# EXERCISE PROMPT
Please copy out the entries below exactly, beginning with the line that contains "theorem formatZ_eq (op" and ending with the line that contains "(hm : FixesR3 0xFF888FFF#32", and include nothing outside that span.
--- START ---
/-- Settles O1: each word is the encoding of its command. -/
theorem specExampleWordsDecode : Obligations.SpecExampleWordsDecode :=
  ⟨decodeOfEncode (.fadd 2 0 1) rfl, decodeOfEncode (.pdec 1 0x40 49) rfl, decodeOfEncode (.ldc 3 .n) rfl,
    decodeOfEncode (.cmp 4 5) rfl, decodeOfEncode (.pmul 0 1 1) rfl⟩

/-! ## From the word to its command and back -/

/-- A word is its opcode, fields A and B, and its two low bytes (30_encoding.md rule R91). -/
theorem word_eq_bytes (w : Word) :
    w = place 24 (fieldOp w) ||| place 20 (fieldA w) ||| place 16 (fieldB w) ||| place 8 (w.extractLsb' 8 8) |||
      place 0 (w.extractLsb' 0 8) := by
  ext i hi
  interval_cases i <;> simp [place, fieldOp, fieldA, fieldB]

theorem extractLsb'_and {n : Nat} (u v : Word) (lo : Nat) :
    (u &&& v).extractLsb' lo n = u.extractLsb' lo n &&& v.extractLsb' lo n := by
  ext i hi
  simp

/-- `g` gives back every field that the mask `m` and the pattern `p` of a row admit. -/
abbrev GivesBack {n : Nat} (g : BitVec n → BitVec n) (m p : BitVec n) : Prop := ∀ f, f &&& m = p → g f = f

/-- A row of format R3 (or R1, R2 and Z, where the last fields are 0): the mask fixes the opcode and the twelve low
bits, and `ga`, `gb`, `gc` give back the fields A, B, C it admits. -/
abbrev FixesR3 (m p : Word) (ga gb gc : BitVec 4 → BitVec 4) : Prop :=
  fieldOp m = 0xFF#8 ∧ (m &&& 0xFFF#32 = 0xFFF#32 ∧ p &&& 0xFFF#32 = 0#32) ∧
  GivesBack ga (fieldA m) (fieldA p) ∧ GivesBack gb (fieldB m) (fieldB p) ∧ GivesBack gc (fieldC m) (fieldC p)

/-- A row of format D (or I, where len is 0): the mask fixes the opcode and field B, and `ga`, `gl`, `gi` give
back field A and the two low bytes it admits. -/
abbrev FixesD (m p : Word) (ga : BitVec 4 → BitVec 4) (gl gi : BitVec 8 → BitVec 8) : Prop :=
  fieldOp m = 0xFF#8 ∧ (fieldB m = 0xF#4 ∧ fieldB p = 0#4) ∧ GivesBack ga (fieldA m) (fieldA p) ∧
  GivesBack gl (m.extractLsb' 8 8) (p.extractLsb' 8 8) ∧ GivesBack gi (m.extractLsb' 0 8) (p.extractLsb' 0 8)

theorem fieldOp_eq_of_and {w m p : Word} (h : w &&& m = p) (hm : fieldOp m = 0xFF#8) : fieldOp w = fieldOp p := by
  rw [← h, fieldOp_and, hm]
  exact (BitVec.and_allOnes (x := fieldOp w)).symm

theorem formatR3_of_fixesR3 {w m p : Word} {ga gb gc : BitVec 4 → BitVec 4} (h : w &&& m = p)
    (hm : FixesR3 m p ga gb gc) :
    formatR3 (fieldOp p) (ga (fieldA w)) (gb (fieldB w)) (gc (fieldC w)) = w := by
  obtain ⟨hop, ⟨hlowm, hlowp⟩, ha, hb, hc⟩ := hm
  have hlow : w &&& 0xFFF#32 = 0#32 := by rw [← hlowm, ← BitVec.and_assoc, h, hlowp]
  rw [← fieldOp_eq_of_and h hop, ha _ (by rw [← fieldA_and, h]), hb _ (by rw [← fieldB_and, h]),
    hc _ (by rw [← fieldC_and, h])]
  conv_rhs => rw [word_eq_fields w, hlow, BitVec.or_zero]
  rfl

theorem formatD_of_fixesD {w m p : Word} {ga : BitVec 4 → BitVec 4} {gl gi : BitVec 8 → BitVec 8} (h : w &&& m = p)
    (hm : FixesD m p ga gl gi) :
    formatD (fieldOp p) (ga (fieldA w)) (gl (w.extractLsb' 8 8)) (gi (w.extractLsb' 0 8)) = w := by
  obtain ⟨hop, ⟨hbm, hbp⟩, ha, hl, hi⟩ := hm
  have hB : fieldB w = 0#4 := by
    have hwB : fieldB w &&& fieldB m = 0#4 := by rw [← fieldB_and, h, hbp]
    rw [hbm] at hwB
    exact (BitVec.and_allOnes (x := fieldB w)).symm.trans hwB
  rw [← fieldOp_eq_of_and h hop, ha _ (by rw [← fieldA_and, h]), hl _ (by rw [← extractLsb'_and, h]),
    hi _ (by rw [← extractLsb'_and, h])]
  conv_rhs => rw [word_eq_bytes w, hB, place_zero, BitVec.or_zero]
  rfl

/-- Every word that selects the row is the encoding of the well-formed command the row builds from it. -/
def EncodesBack (r : Row) : Prop :=
  ∀ w, r.selects w = true → (r.build w).wellFormed = true ∧ encode (r.build w) = w

/-! What reading a field as an operand and writing the operand again gives, for each kind of operand. -/

/-- The field of an x register (rule R98). -/
def xField (f : BitVec 4) : BitVec 4 := regField (xRegOf f)

/-- The field of a point register (rule R98). -/
def pField (f : BitVec 4) : BitVec 4 := regField (pRegOf f)

/-- The field of an 8-bit immediate (rule R99). -/
def immField (f : BitVec 8) : BitVec 8 := byteField f.toNat

/-- The selector of an LDC constant (41_move_compare.md rule R133). -/
def selectorField (f : BitVec 8) : BitVec 8 := constField (constOf (f.extractLsb' 0 3))

/-- A field that holds no operand is written as 0 (rule R91). -/
def zeroField {n : Nat} (_ : BitVec n) : BitVec n := 0#n

theorem encodesBack_of_fixesR3 {r : Row} (ga gb gc : BitVec 4 → BitVec 4)
    (hm : FixesR3 r.mask r.pattern ga gb gc) (hwf : ∀ w, (r.build w).wellFormed = true)
    (henc : ∀ w, encode (r.build w) = formatR3 (fieldOp r.pattern) (ga (fieldA w)) (gb (fieldB w)) (gc (fieldC w))) :
    EncodesBack r := fun w hsel =>
  ⟨hwf w, (henc w).trans (formatR3_of_fixesR3 ((Row.selects_iff r w).mp hsel) hm)⟩

theorem encodesBack_of_fixesD {r : Row} (ga : BitVec 4 → BitVec 4) (gl gi : BitVec 8 → BitVec 8)
    (hm : FixesD r.mask r.pattern ga gl gi) (hwf : ∀ w, (r.build w).wellFormed = true)
    (henc : ∀ w, encode (r.build w) =
      formatD (fieldOp r.pattern) (ga (fieldA w)) (gl (w.extractLsb' 8 8)) (gi (w.extractLsb' 0 8))) :
    EncodesBack r := fun w hsel =>
  ⟨hwf w, (henc w).trans (formatD_of_fixesD ((Row.selects_iff r w).mp hsel) hm)⟩

theorem formatI_eq (op : BitVec 8) (a : BitVec 4) (imm : BitVec 8) : formatI op a imm = formatD op a 0#8 imm := by
  simp [formatI, formatD, place]

theorem formatZ_eq (op : BitVec 8) : formatZ op = formatR3 op 0#4 0#4 0#4 := by
  simp [formatZ, formatR3, place]

theorem fieldAddr_lt (w : Word) : fieldAddr w < 256 := BitVec.isLt _

theorem fieldLen_lt (w : Word) : fieldLen w < 256 := BitVec.isLt _

/-- The selector is three bits of the low byte. -/
theorem selectorField_low (w : Word) :
    selectorField (w.extractLsb' 0 8) = constField (constOf (w.extractLsb' 0 3)) := by
  have hbits : (w.extractLsb' 0 8).extractLsb' 0 3 = w.extractLsb' 0 3 := by
    ext i hi
    simp
  rw [selectorField, hbits]

theorem rowXXX_encodesBack {p : Word} {make : XReg → XReg → XReg → Instr}
    (hm : FixesR3 0xFF888FFF#32 p xField xField xField) (hwf : ∀ d a b, (make d a b).wellFormed = true)
    (henc : ∀ d a b, encode (make d a b) = formatR3 (fieldOp p) (regField d) (regField a) (regField b)) :
    EncodesBack (rowXXX p make) :=
  encodesBack_of_fixesR3 xField xField xField hm (fun _ => hwf _ _ _) fun _ => henc _ _ _

theorem rowXX_encodesBack {p : Word} {make : XReg → XReg → Instr}
    (hm : FixesR3 0xFF88FFFF#32 p xField xField zeroField) (hwf : ∀ d a, (make d a).wellFormed = true)
    (henc : ∀ d a, encode (make d a) = formatR2 (fieldOp p) (regField d) (regField a)) :
    EncodesBack (rowXX p make) :=
  encodesBack_of_fixesR3 xField xField zeroField hm (fun _ => hwf _ _) fun _ => (henc _ _).trans (formatR2_eq _ _ _)

theorem systemRows_encodeBack : ∀ r ∈ systemRows, EncodesBack r := by
  simp only [systemRows, List.forall_mem_cons]
  refine ⟨?nop, ?clrerr, ?zeroize, List.forall_mem_nil _⟩
  case nop | clrerr | zeroize =>
    exact encodesBack_of_fixesR3 zeroField zeroField zeroField (by decide) (fun _ => rfl) fun _ => formatZ_eq _

theorem moveRows_encodeBack : ∀ r ∈ moveRows, EncodesBack r := by
  simp only [moveRows, List.forall_mem_cons]
  refine ⟨?ldx, ?stx, ?mov, ?ldc, ?cmp, List.forall_mem_nil _⟩
  case ldx | stx =>
    exact encodesBack_of_fixesD xField zeroField immField (by decide +kernel) (fun w => decide_eq_true (fieldAddr_lt w))
      fun _ => formatI_eq _ _ _
  case mov =>
    exact encodesBack_of_fixesR3 xField xField zeroField (by decide) (fun _ => rfl) fun _ => formatR2_eq _ _ _
  case ldc =>
    refine encodesBack_of_fixesD xField zeroField selectorField (by decide +kernel) (fun _ => rfl) fun w => ?_
    rw [selectorField_low]
    exact formatI_eq _ _ _
  case cmp => exact encodesBack_of_fixesR3 zeroField xField xField (by decide) (fun _ => rfl) fun _ => rfl

theorem fieldRows_encodeBack : ∀ r ∈ fieldRows, EncodesBack r := by
  simp only [fieldRows, List.forall_mem_cons]
  refine ⟨?fadd, ?fsub, ?fmul, ?fmmul, ?finv, ?fred, ?fsqrt, List.forall_mem_nil _⟩
  case fadd | fsub | fmul | fmmul => exact rowXXX_encodesBack (by decide) (fun _ _ _ => rfl) fun _ _ _ => rfl
  case finv | fred | fsqrt => exact rowXX_encodesBack (by decide) (fun _ _ => rfl) fun _ _ => rfl

theorem scalarRows_encodeBack : ∀ r ∈ scalarRows, EncodesBack r := by
  simp only [scalarRows, List.forall_mem_cons]
  refine ⟨?nadd, ?nsub, ?nmul, ?nmmul, ?ninv, ?nred, List.forall_mem_nil _⟩
  case nadd | nsub | nmul | nmmul => exact rowXXX_encodesBack (by decide) (fun _ _ _ => rfl) fun _ _ _ => rfl
  case ninv | nred => exact rowXX_encodesBack (by decide) (fun _ _ => rfl) fun _ _ => rfl

theorem pointRows_encodeBack : ∀ r ∈ pointRows, EncodesBack r := by
  simp only [pointRows, List.forall_mem_cons]
  refine ⟨?pinf, ?pldg, ?pset, ?pgetx, ?pgety, ?pmov, ?pdbl, ?padd, ?pmul, List.forall_mem_nil _⟩
  case pinf | pldg =>
    exact encodesBack_of_fixesR3 pField zeroField zeroField (by decide) (fun _ => rfl) fun _ => formatR1_eq _ _
  case pset => exact encodesBack_of_fixesR3 pField xField xField (by decide) (fun _ => rfl) fun _ => rfl
  case pgetx | pgety =>
    exact encodesBack_of_fixesR3 xField pField zeroField (by decide) (fun _ => rfl) fun _ => formatR2_eq _ _ _
  case pmov | pdbl =>
    exact encodesBack_of_fixesR3 pField pField zeroField (by decide) (fun _ => rfl) fun _ => formatR2_eq _ _ _
  case padd => exact encodesBack_of_fixesR3 pField pField pField (by decide) (fun _ => rfl) fun _ => rfl
  case pmul => exact encodesBack_of_fixesR3 pField xField pField (by decide) (fun _ => rfl) fun _ => rfl

theorem codecRows_encodeBack : ∀ r ∈ codecRows, EncodesBack r := by
  simp only [codecRows, List.forall_mem_cons]
  refine ⟨?penc, ?pdec, List.forall_mem_nil _⟩
  case penc =>
    exact encodesBack_of_fixesD pField zeroField immField (by decide +kernel) (fun w => decide_eq_true (fieldAddr_lt w))
      fun _ => formatI_eq _ _ _
  case pdec =>
    exact encodesBack_of_fixesD pField immField immField (by decide +kernel)
      (fun w => by simp [Instr.wellFormed, fieldAddr_lt, fieldLen_lt]) fun _ => rfl

theorem opcodeMap_encodesBack : ∀ r ∈ opcodeMap, EncodesBack r := by
  simp only [opcodeMap, List.forall_mem_append]
  exact ⟨⟨⟨⟨⟨systemRows_encodeBack, moveRows_encodeBack⟩, fieldRows_encodeBack⟩, scalarRows_encodeBack⟩,
    pointRows_encodeBack⟩, codecRows_encodeBack⟩

/-- Settles O3: the word selects the row that decodes it, and that row encodes back. -/
theorem encodeOfDecode : Obligations.EncodeOfDecode := by
  intro w i h
  obtain ⟨r, hr, hsel, rfl⟩ := selects_of_decode h
  exact opcodeMap_encodesBack r hr w hsel

/-! ## Words that are no command -/

/-- The error entry has cleared BUSY already (60_exceptions.md rule R224). -/
theorem retire_raise (s : State) (c : ErrCode) : (s.raise c).retire = s.raise c := rfl

/-- A completion of a word that is refused and not squashed. -/
theorem step_illegal {s : State} {e : DecodeError} (hb : s.busy = true)
    (hr : s.err = false ∨ survivesError s.cmdLatch = true) (he : nextEvent s = .completion)
    (hd : decode s.cmdLatch = .error e) : step s = .next (s.takeEvent.raise .illegalCmd) := by
  have hlatch : execLatch s.takeEvent = .next (s.takeEvent.raise .illegalCmd) := by
    rw [execLatch_runs (s := s.takeEvent) hr, State.takeEvent_cmdLatch, hd]
  rw [step_completion he, complete_busy (s := s.takeEvent) hb, hlatch, retireResult, retire_raise]

/-- Settles O4: a word that is no command's word is refused by the decoder. -/
theorem illegalWordEndsInIllegalCmd : Obligations.IllegalWordEndsInIllegalCmd := by
  intro s hb herr he hnone
  cases hd : decode s.cmdLatch with
  | ok i =>
    obtain ⟨hwf, henc⟩ := encodeOfDecode _ _ hd
    exact absurd henc (hnone i hwf)
  | error e => exact ⟨_, step_illegal hb (.inl herr) he hd, State.raise_endsInError _ _⟩

end Sys2Proof.Machine
end

section
/-! The system commands NOP, CLRERR and ZEROIZE (40_system.md rules R120 to R122): the rule of each as one equation
of `exec`, and one lemma for the completion of a word that executes while ERR = 1. -/

namespace Sys2Proof.Machine

theorem exec_nop (s : State) : exec .nop s = .next s := rfl

theorem exec_clrerr (s : State) : exec .clrerr s = .next s.clearError := rfl

theorem exec_zeroize (s : State) : exec .zeroize s = .next s.clearData.clearFlags := rfl

/-- The words of rule R225 are never squashed: whatever ERR is, the command runs and BUSY is cleared. -/
theorem step_of_survivesError {s t : State} {w : Word} {i : Instr} (hb : s.busy = true)
    (he : nextEvent s = .completion) (hlatch : s.cmdLatch = w) (hsurv : survivesError w = true)
    (hd : decode w = .ok i) (hexec : exec i s.takeEvent = .next t) : step s = .next t.retire := by
  subst hlatch
  rw [step_runs hb (.inr hsurv) he hd, hexec, retireResult]

/-! ## NOP -/

theorem decode_nop : decode 0x00000000#32 = .ok .nop := decodeOfEncode .nop rfl

/-- Settles O25: the completion runs `exec .nop`, which changes nothing, and then clears BUSY. -/
theorem nopChangesNothing : Obligations.NopChangesNothing :=
  ⟨decode_nop, exec_nop, fun s hb he hlatch =>
    step_of_survivesError hb he hlatch rfl decode_nop (exec_nop s.takeEvent)⟩

/-! ## CLRERR -/

/-- Settles O26: `State.clearError` is the four writes of rule R121, and the completion adds BUSY <- 0. -/
theorem clrerrClearsErrorRecord : Obligations.ClrerrClearsErrorRecord :=
  ⟨(decode_eq_clrerr_iff _).mpr rfl, exec_clrerr, fun _ hb he hlatch => step_clrerr hb he hlatch⟩

/-! ## ZEROIZE -/

theorem decode_zeroize : decode 0x02000000#32 = .ok .zeroize := decodeOfEncode .zeroize rfl

/-! The data that ZEROIZE leaves is the data of Reset (10_state.md rule R44). -/

theorem State.clearData_xNat (s : State) (r : XReg) : s.clearData.xNat r = 0 :=
  (State.xNat_congr (s := State.reset) rfl r).trans (State.reset_xNat r)

theorem State.clearData_point (s : State) (k : PReg) : s.clearData.point k = .inf :=
  (State.point_congr (s := State.reset) rfl k).trans (State.reset_point k)

theorem State.clearData_byteAt (s : State) (a : Nat) : s.clearData.byteAt a = 0x00#8 := rfl

theorem State.clearData_clearFlags_sameControl (s : State) : SameControl s s.clearData.clearFlags :=
  ⟨rfl, rfl, rfl, rfl, rfl, rfl, rfl⟩

/-- Settles O27: ZEROIZE clears the data and then the flags, and neither touches the control state. -/
theorem zeroizeClearsData : Obligations.ZeroizeClearsData := by
  refine ⟨decode_zeroize, fun s => ⟨s.clearData.clearFlags, exec_zeroize s, ?_⟩, fun s t hb he hlatch hexec => ?_⟩
  · exact ⟨s.clearData_xNat, s.clearData_point, s.clearData_byteAt, rfl, rfl, rfl, rfl,
      s.clearData_clearFlags_sameControl⟩
  · exact step_of_survivesError hb he hlatch rfl decode_zeroize hexec

end Sys2Proof.Machine
end

section
/-! The commands LDX, STX, MOV, LDC and CMP (41_move_compare.md rules R130 to R134): the word of each command is the
encoder's, its rule is one equation of `exec` per outcome, and what it writes and leaves is read off the updates
`State.setX`, `State.memWrite` and `State.setCompare`. -/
--- END ---
# YOUR SOLUTION
theorem formatZ_eq (op : BitVec 8) : formatZ op = formatR3 op 0#4 0#4 0#4 := by
  simp [formatZ, formatR3, place]

theorem fieldAddr_lt (w : Word) : fieldAddr w < 256 := BitVec.isLt _

theorem fieldLen_lt (w : Word) : fieldLen w < 256 := BitVec.isLt _

/-- The selector is three bits of the low byte. -/
theorem selectorField_low (w : Word) :
    selectorField (w.extractLsb' 0 8) = constField (constOf (w.extractLsb' 0 3)) := by
  have hbits : (w.extractLsb' 0 8).extractLsb' 0 3 = w.extractLsb' 0 3 := by
    ext i hi
    simp
  rw [selectorField, hbits]

theorem rowXXX_encodesBack {p : Word} {make : XReg → XReg → XReg → Instr}
    (hm : FixesR3 0xFF888FFF#32 p xField xField xField) (hwf : ∀ d a b, (make d a b).wellFormed = true)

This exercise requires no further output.